Task input: Begin

theorem witness_HomesServe_order :
    (let rq := tileReq (.load .plain 1)
     let l := tileL [rq] [rq, rq]
     let s := State.reset.setLaunch 0 l
     s.parkOwes (.tile 0 0 0) rq.key = false ∧ (s.modTile 0 0 0 fun t => { t with reqs := t.reqs.eraseIdx 0 }).savedReply (.tile 0 0 0) rq = none ∧
     (let saved := s.modTile 0 0 0 fun t => { t with replies := [(rq.party, rq.seq, rq.key, ok1)] }
      (saved.savedReply (.tile 0 0 0) rq).isSome = true) ∧
     1 = (l.tile 0 0).reqs.length + 0 ∧ (∀ b ∈ rq.banks, NSet.has (l.tile 0 0).closed b = false) ∧ (∀ r ∈ (l.tile 0 0).network.take 0, rq.behind r = false)) ∧
    (let rq := globReq (.load .w 1)
     let s := sliceS [rq]
     let sl := s.homeSlice 64
     s.replaysAfter rq = false ∧ s.parkOwes (.slice sl) rq.granule = false ∧ s.savedReply (.slice sl) rq = none ∧
     (∀ r ∈ (s.slice sl).reqs.take 0, r.granule ≠ rq.granule)) := by decide +kernel
theorem witness_ParkAndUnpark_owes :
    (let s := sliceS []
     s.parkOwes (homeOf (s.homeSlice 64)) 1 = false ∧ (s.line? (s.homeSlice 64) (granuleSpace 1) (granuleVa 1)).isSome = true ∧
     s.line? (s.homeSlice 64) (granuleSpace 4096) (granuleVa 4096) = none) := by decide +kernel
theorem witness_SliceEvents_rest :
    (let rq := globReq (.load .plain 1)
     let x : Slice := { Slice.reset with missing := [rq], fills := [(rq.seq, 0, true, false)] }
     let v := State.reset.setSlice 0 x
     (x.missing.takeWhile fun r => r.seq != rq.seq) = [] ∧ (v.makeRoom 0 0).isSome = true ∧ x.lines.length < 131072 ∧
     (∀ r ∈ x.quota.take 0, r.inst ≠ rq.inst)) ∧
    (let rq := globReq (.load .plain 1)
     let s := State.reset.setSlice 0 { Slice.reset with reqs := [rq] }
     (s.onLinks (homeOf 0))[0]? = some rq ∧ rq.own = false ∧ rq.resends < 16 ∧ 16 ≤ ({ rq with resends := 16 } : Req).resends) ∧
    ((State.reset.report 2 7 0 1 0 0 0).reports[0]?.map (·.1)) = some 2 ∧
    (∀ v ∈ ([{ slice := 0, req := globReq (.store .f [1]) }] : List WalkReq).take 0, v.req.party.sameAccess (globReq (.store .f [1])).party = false) ∧
    (let g : Granule := { words := [], readers := 1, maskMode := false, gen := 0, inst := 0, since := 0, laggard := false }
     g.laggard = false) := by decide +kernel
theorem witness_CountingSource_break :
    (let l := cntL { UnitState.reset.src with running := false } true [(1, [r4])]
     (l.unit 0 0 7).port 1 = [r4] ∧ breakpoint (l.unit 0 0 7) r4 = some r4 ∧ l.halting = false ∧
     breakpoint { l.unit 0 0 7 with fields := (l.unit 0 0 7).fields.set 3 1 } r4 = none ∧
     ({ l with halting := true } : Launch).halting = true) := by decide +kernel
theorem witness_StreamsMove_idle :
    (let l := sinkL (.sink .plain (mg .global .word)) r4 { UnitState.reset.sink with slots := 4, index := 5 }
     l.sinkIdle 0 0 7 (l.unit 0 0 7) = true) ∧
    (let i : Instr := .sink .plain (mg .global .word)
     let a := access i (.ok [] [] true false)
     let l := region [(7, { withOp i with flight := [a], nextId := 1 })] []
     (l.unit 0 0 7).flight.find? (fun b => b.id == 0) = some a ∧ (l.unit 0 0 7).fields ≠ UnitState.reset.fields ∧ a.record.isToken = false ∧
     a.trapped = false ∧ a.answered = true ∧ (∀ q ∈ a.lanes, q.line? = none) ∧ a.trap? = none) := by decide +kernel
/-- The region's last step, and a ring that a fatal error has ended. -/
theorem witness_RegionsEnd_fatal :
    (let l := endL fun l => { l with phase := .completing, stage := 3, fatal := some 64 }
     l.fatal = some 64 ∧ l.phase = .completing ∧ l.stage = 3 ∧ ({ l with stage := 2 } : Launch).stage ≠ 3) ∧
    (let l := endL fun l => { l with halting := true }
     let s : State := { State.reset.setLaunch 0 l with now := 256 }
     l.phase = .running ∧ l.fatal = none ∧ l.advancing = [] ∧ s.sideLogOf 0 = [] ∧ s.regionWaits 0 l = false ∧
     ({ s.setLaunch 0 { l with spent := true } with now := 256 } : State).mayEnd 0 { l with spent := true } = true) ∧
    (let e : LogEntry := { req := globReq (.store .f [1]), inst := 0, record := r4, addr := 64, x := 0, y := 0, unit := 6, block := 5, opIndex := 0, replaying := false }
     ((State.reset.setLaunch 0 (endL id)).setDie 0 { State.reset.die 0 with sideLog := [e] }).sideLogOf 0 ≠ []) := by decide +kernel
/-- Registers that a firing reads, queues that are full, and step records that BREAK, that never fire, and that have bad codes. -/
theorem witness_MatrixTiles_rest :
    (let t : MatrixTile := { tile8 with firing := some firing0 }
     t.reads 0 = true ∧ t.reads 7 = false ∧ (0 : BitVec 12) = 0) ∧
    (let b : Binding := { target := 2, mask := false, readers := 1 }
     let c : TileCmd := { drain := false, acc := 0, after := 0, fmt := 0, w0 := 0, token := false, blk := 0 }
     4 ≤ (({ MatrixTile.reset with binds := Vector.replicate 4 [b, b, b, b] } : MatrixTile).binds[3]?.getD []).length ∧
     8 ≤ ({ MatrixTile.reset with cmds := List.replicate 8 c } : MatrixTile).queued) ∧
    (let u := (matL tile8 (.mma fire0) []).unit 0 0 12
     breakpoint u step0 = some step0 ∧ firingOp u = some (fire0, .mma) ∧ ({ tile8 with latch := some (token, 0) } : MatrixTile).latch = some (token, 0) ∧
     breakpoint { u with fields := u.fields.set 3 1 } step0 = none ∧ firingOp UnitState.reset = none ∧
     ({ u with fields := u.fields.set 12 1 } : UnitState).strict = true) ∧
    (let g : TileReg := { tileReg .full 1 false with shape := BitVec.ofNat 20 (3 + (Fmt.code .t2).toNat * 2 ^ 16) }
     shapeFmt g.shape = .t2 ∧ g.badCode = none ∧ ({ g with data := [(0, 8)] } : TileReg).badCode = some (0, 1)) ∧
    (tileReg .filling 0 false).filler = none ∧ ({ tileReg .filling 0 false with filler := some (.port 3) } : TileReg).filler = some (.port 3) ∧
    ({ tileReg .filling 0 false with filler := some .copy } : TileReg).filler ≠ some (.port 3) := by decide +kernel
/-- A copy of COUNT, with readers and without; one that the modes of its banks stop, one that a commit holds; a space that lives. -/
theorem witness_EnginesAct_rest :
    (let d := fun (w9 : Word) => (rec5 [0, 0, 64, 0, 64, 1, 0, 0, 0x10000, w9]).words
     descCount (d 0x100) = true ∧ ((d 0x100).get 9).extractLsb' 8 12 ≠ 0 ∧ ((d 0).get 9).extractLsb' 8 12 = 0 ∧
     descDSpace (d 0) = 0 ∧ (accL .nop r4).record.quota = 0 ∧ ({ (accL .nop r4).record with quota := 1 } : LaunchRec).quota ≠ 0) ∧
    (let j := copyJob (rec5 [0, 0, 3, 0, 4, 1, 0, 0, 0x1000]) id
     j.misfit (bankL 2 .nop r4 TileState.reset) = true ∧ j.misfit (bankL 0 .nop r4 TileState.reset) = false ∧
     j.shut (bankL 0 .nop r4 { TileState.reset with closed := [3] }) = true ∧ j.shut (bankL 0 .nop r4 TileState.reset) = false ∧
     j.mayRun (bankL 0 .nop r4 TileState.reset) = true ∧ ¬ descRows j.desc ≤ j.row ∧ descRows j.desc ≤ ({ j with row := 1 } : CopyJob).row) ∧
    (let j := kelpieJob fun j => { j with replay := true, desc := [1], done := 1 }
     j.total ≤ j.done ∧ ({ j with done := 0 } : KelpieJob).done < j.total ∧ (j.record.at 1).getLsbD 0 = false) ∧
    (accS .nop r4).spaceLive 0 = true := by decide +kernel
/-- Addresses of pages that are not aligned or not canonical; a work of the copy-on-write engine at its first step, with a block, with a frame. -/
theorem witness_PageOperations_rest :
    (let l := { accL .nop (rec5 []) with bases := (Vector.replicate 16 0).set 1 (2 ^ 52) }
     (effectiveAddr l { mg .global .vector with base := 1 } 0).toNat % levelBytes 0 = 0 ∧
     2 ^ 52 ≤ (effectiveAddr l { mg .global .vector with base := 1 } 0).toNat ∧
     (effectiveAddr l { mg .global .vector with imm8 := 1 } 0).toNat % levelBytes 0 ≠ 0) ∧
    (let s := tabled 0x201 0x3001 1
     (s.die 0).frSlot (s.die 0).frTail = some 64 ∧ (s.die 0).frCtl.getLsbD 0 = true ∧ (s.die 0).frameReturns = [] ∧
     ({ s.die 0 with frCtl := 0 } : Die).frCtl.getLsbD 0 = false ∧
     isOk (((lineS State.reset).setDie 0 (s.die 0)).performNow (ringReq 0 1 0 64 (.store .s [0]))) = true) ∧
    (let c : CowJob := { space := 0, page := 0, writes := [], frame := none, blocks := [0x4000], begun := true }
     c.blocks = [0x4000] ∧ ({ Die.reset with cow := [c], taken := some 5 } : Die).taken = some 5) ∧
    (let s := tabled 0x211 0x3001 2
     ∀ entry level e, s.walk 0 0 (2 ^ 39) ≠ .leaf entry level e) := by
  refine ⟨by decide +kernel, by decide +kernel, by decide +kernel, ?_⟩
  have h : (tabled 0x211 0x3001 2).walk 0 0 (2 ^ 39) = .missing 8 3 := by decide +kernel
  intro s entry level e g; cases h.symm.trans g
/-- A cfg's group that meets a unit with an access in progress, a bank with a request, and a copy within a row. -/
theorem witness_LoaderCommands_rest :
    (let ld := (loadL fun ld => { ld with inGroup := false }).loading?.getD (Loader.start 0 0 0 .dev none)
     ld.inGroup = false ∧ ld.pos + 1 < ld.length) ∧
    (let cs : List (Nat × Nat × Nat × Nat) := [(0, 0, 3, 2)]
     let b : Blame := { writers := [], writes := [], routes := [], commit := 0 }
     (bankL 0 .nop r4 TileState.reset).drained b (commitBanks cs []) = true ∧
     (bankL 0 .nop r4 { TileState.reset with reqs := [tileReq (.load .plain 16)] }).drained b (commitBanks cs []) = false) ∧
    (let j := copyJob (rec5 [0, 0, 3, 0, 4, 1, 0, 0, 0x1000]) fun j => { j with started := true, phase := 2 }
     let s : State := { (State.reset.setLaunch 0 (accL .nop r4)) with copies := [(0, [j])] }
     s.copyInRow 0 (accL .nop r4) [(0, 0, 3)] = true ∧ s.copyInRow 0 (accL .nop r4) [(1, 0, 3)] = false) := by decide +kernel
/-- A region that offers its quantum, one whose context has grown, and one whose parked entries are being presented. -/
theorem witness_SchedulerActs_rest :
    (let l := { placedLaunch with offered := true }
     let s := State.reset.setLaunch 0 l
     s.quantumDue = false ∧ s.launches = [] ++ (0, l) :: [] ∧ l.offered = true ∧ (∀ e ∈ State.reset.launches, e.2.offered = false)) ∧
    (quietL .running).contextUnits ≤ 1 ∧ 0 < (quietL .running).contextUnits ∧
    (waitingL.waits = true ∧ placedLaunch.waits = false) ∧
    (let e : KEntry := { offset := 0, kind := .park, x := 0, y := 0, unit := 6, port := 0, seq := 0, granule := 64, opid := 0, record := r4
                         access := none, req := some (globReq (.load .c 1)), failed := false, out := true, words := [] }
     let l := { quietL .restoring with saved := none, kennel := { placedLaunch.kennel with entries := [e] } }
     (State.reset.setLaunch 0 l).presenting 0 l = true) := by decide +kernel
theorem witness_DieCommands_rest :
    (let rq := { globReq (.load .plain 1) with retryAt := 5 }
     State.reset.now < rq.retryAt ∧ ({ Die.reset with catchRefused := [rq] } : Die).catchRefused[0]? = some rq) ∧
    ({ Die.reset with domOp := 1 } : Die).domOp ≠ 0 ∧
    (let x : Die := { Die.reset with domOp := 2, phase := .walked }
     x.phase = .walked) := by decide +kernel
/-! ### Witnesses for tokens, completions and what homes, kennels and controllers do -/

Task input: End

- _What the exercise asks_: Copy the entries above exactly, but only from the line holding "s.line? (s.homeSlice 64) (granuleSpace 4096)" through the line holding "(∀ r ∈ x.quota.take", both included.

- _Output_:
     s.line? (s.homeSlice 64) (granuleSpace 4096) (granuleVa 4096) = none) := by decide +kernel
theorem witness_SliceEvents_rest :
    (let rq := globReq (.load .plain 1)
     let x : Slice := { Slice.reset with missing := [rq], fills := [(rq.seq, 0, true, false)] }
     let v := State.reset.setSlice 0 x
     (x.missing.takeWhile fun r => r.seq != rq.seq) = [] ∧ (v.makeRoom 0 0).isSome = true ∧ x.lines.length < 131072 ∧
     (∀ r ∈ x.quota.take 0, r.inst ≠ rq.inst)) ∧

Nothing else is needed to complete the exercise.